### PROBLEM DETAILS
Produce word for word the lines of the data below running from the one that has "s.changesOnly (State.attachLoop k" to the one that has "theorem attachWaiting_keeps (s", inclusive, and no others.

====== RECORDS SUPPLIED

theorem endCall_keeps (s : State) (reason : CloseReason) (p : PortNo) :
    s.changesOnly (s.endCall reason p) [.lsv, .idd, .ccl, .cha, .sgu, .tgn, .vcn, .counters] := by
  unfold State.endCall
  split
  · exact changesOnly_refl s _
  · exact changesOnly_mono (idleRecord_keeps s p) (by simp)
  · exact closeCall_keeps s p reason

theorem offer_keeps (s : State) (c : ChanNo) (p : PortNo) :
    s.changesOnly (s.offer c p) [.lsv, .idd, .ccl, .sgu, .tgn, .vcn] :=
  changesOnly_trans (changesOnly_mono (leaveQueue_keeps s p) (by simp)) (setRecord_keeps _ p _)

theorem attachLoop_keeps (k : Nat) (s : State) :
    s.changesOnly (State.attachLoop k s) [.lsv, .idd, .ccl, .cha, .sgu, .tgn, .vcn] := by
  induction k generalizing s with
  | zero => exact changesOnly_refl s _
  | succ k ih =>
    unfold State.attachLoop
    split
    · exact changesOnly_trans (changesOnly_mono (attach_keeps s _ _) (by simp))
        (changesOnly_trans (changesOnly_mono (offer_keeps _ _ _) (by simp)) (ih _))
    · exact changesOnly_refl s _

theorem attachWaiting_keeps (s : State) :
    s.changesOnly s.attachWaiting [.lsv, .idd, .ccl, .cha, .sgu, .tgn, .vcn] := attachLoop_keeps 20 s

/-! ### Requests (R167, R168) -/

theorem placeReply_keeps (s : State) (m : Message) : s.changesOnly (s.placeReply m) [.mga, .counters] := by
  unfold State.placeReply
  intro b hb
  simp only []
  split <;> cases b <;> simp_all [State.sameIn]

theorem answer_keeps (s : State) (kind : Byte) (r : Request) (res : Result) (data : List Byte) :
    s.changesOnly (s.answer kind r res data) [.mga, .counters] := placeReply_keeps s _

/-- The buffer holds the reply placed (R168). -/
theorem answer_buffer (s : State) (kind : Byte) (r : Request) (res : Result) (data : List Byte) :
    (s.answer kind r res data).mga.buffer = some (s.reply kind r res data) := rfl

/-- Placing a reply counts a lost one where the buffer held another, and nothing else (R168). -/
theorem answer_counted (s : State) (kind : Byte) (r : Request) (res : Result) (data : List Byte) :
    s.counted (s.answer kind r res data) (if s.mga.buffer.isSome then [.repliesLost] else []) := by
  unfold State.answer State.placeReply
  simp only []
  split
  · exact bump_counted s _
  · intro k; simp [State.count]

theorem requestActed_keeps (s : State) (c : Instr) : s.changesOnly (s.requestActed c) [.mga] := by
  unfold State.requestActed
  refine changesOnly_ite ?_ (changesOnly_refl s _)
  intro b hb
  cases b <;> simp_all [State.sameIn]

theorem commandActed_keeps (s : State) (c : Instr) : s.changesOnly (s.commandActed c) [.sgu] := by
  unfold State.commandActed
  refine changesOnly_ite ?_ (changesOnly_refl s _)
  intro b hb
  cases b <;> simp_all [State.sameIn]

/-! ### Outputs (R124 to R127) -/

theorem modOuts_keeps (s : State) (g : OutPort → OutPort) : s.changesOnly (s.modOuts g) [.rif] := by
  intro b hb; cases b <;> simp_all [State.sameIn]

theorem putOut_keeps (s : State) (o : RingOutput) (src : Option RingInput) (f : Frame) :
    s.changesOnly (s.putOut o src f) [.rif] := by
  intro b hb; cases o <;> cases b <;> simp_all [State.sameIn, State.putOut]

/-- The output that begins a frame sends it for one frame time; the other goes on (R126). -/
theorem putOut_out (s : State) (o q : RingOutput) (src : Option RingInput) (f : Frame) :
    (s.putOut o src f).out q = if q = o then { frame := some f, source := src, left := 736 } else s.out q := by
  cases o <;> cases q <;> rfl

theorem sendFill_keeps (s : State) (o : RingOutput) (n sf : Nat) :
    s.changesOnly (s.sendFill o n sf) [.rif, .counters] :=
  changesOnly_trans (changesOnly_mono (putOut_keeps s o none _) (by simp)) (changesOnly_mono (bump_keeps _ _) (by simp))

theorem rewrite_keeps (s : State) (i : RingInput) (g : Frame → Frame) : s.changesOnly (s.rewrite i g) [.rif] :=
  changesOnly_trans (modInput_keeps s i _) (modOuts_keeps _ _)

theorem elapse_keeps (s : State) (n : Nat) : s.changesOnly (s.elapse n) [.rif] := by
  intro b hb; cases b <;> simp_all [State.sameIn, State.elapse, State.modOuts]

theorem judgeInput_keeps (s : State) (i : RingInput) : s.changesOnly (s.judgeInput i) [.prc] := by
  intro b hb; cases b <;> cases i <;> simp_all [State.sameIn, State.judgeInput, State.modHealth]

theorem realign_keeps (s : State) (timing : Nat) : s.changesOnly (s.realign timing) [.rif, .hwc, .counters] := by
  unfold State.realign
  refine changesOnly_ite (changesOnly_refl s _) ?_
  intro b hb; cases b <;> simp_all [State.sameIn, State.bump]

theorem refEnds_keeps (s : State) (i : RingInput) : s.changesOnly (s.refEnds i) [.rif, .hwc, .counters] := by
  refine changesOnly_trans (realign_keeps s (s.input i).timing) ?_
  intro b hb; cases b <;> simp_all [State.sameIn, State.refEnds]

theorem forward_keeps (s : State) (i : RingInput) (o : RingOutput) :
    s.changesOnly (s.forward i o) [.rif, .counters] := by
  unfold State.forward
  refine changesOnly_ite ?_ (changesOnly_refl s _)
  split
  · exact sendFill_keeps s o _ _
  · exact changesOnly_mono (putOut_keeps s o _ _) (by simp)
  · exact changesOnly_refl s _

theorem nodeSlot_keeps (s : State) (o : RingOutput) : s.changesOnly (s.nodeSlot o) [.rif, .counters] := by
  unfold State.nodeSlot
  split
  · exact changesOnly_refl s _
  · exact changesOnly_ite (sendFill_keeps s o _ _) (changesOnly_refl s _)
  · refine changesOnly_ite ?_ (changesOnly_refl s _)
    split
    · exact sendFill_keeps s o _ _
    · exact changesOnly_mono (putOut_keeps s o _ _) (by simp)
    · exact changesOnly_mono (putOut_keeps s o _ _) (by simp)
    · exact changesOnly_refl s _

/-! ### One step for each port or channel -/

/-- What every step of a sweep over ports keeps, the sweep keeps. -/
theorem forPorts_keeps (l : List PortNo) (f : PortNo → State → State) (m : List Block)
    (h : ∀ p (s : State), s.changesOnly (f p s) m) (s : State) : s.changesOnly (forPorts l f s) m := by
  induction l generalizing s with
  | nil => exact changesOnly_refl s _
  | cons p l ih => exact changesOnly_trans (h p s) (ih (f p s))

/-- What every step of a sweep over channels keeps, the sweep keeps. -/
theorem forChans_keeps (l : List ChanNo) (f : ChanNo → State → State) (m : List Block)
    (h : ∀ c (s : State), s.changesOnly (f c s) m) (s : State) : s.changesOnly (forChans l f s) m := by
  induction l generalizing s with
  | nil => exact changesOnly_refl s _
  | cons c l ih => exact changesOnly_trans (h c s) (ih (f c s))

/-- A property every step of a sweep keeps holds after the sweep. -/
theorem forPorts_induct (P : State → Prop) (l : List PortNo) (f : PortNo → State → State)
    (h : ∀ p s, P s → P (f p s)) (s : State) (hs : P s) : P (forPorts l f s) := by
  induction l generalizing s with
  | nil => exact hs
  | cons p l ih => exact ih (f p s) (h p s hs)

============

### RESULT
    s.changesOnly (State.attachLoop k s) [.lsv, .idd, .ccl, .cha, .sgu, .tgn, .vcn] := by
  induction k generalizing s with
  | zero => exact changesOnly_refl s _
  | succ k ih =>
    unfold State.attachLoop
    split
    · exact changesOnly_trans (changesOnly_mono (attach_keeps s _ _) (by simp))
        (changesOnly_trans (changesOnly_mono (offer_keeps _ _ _) (by simp)) (ih _))
    · exact changesOnly_refl s _

theorem attachWaiting_keeps (s : State) :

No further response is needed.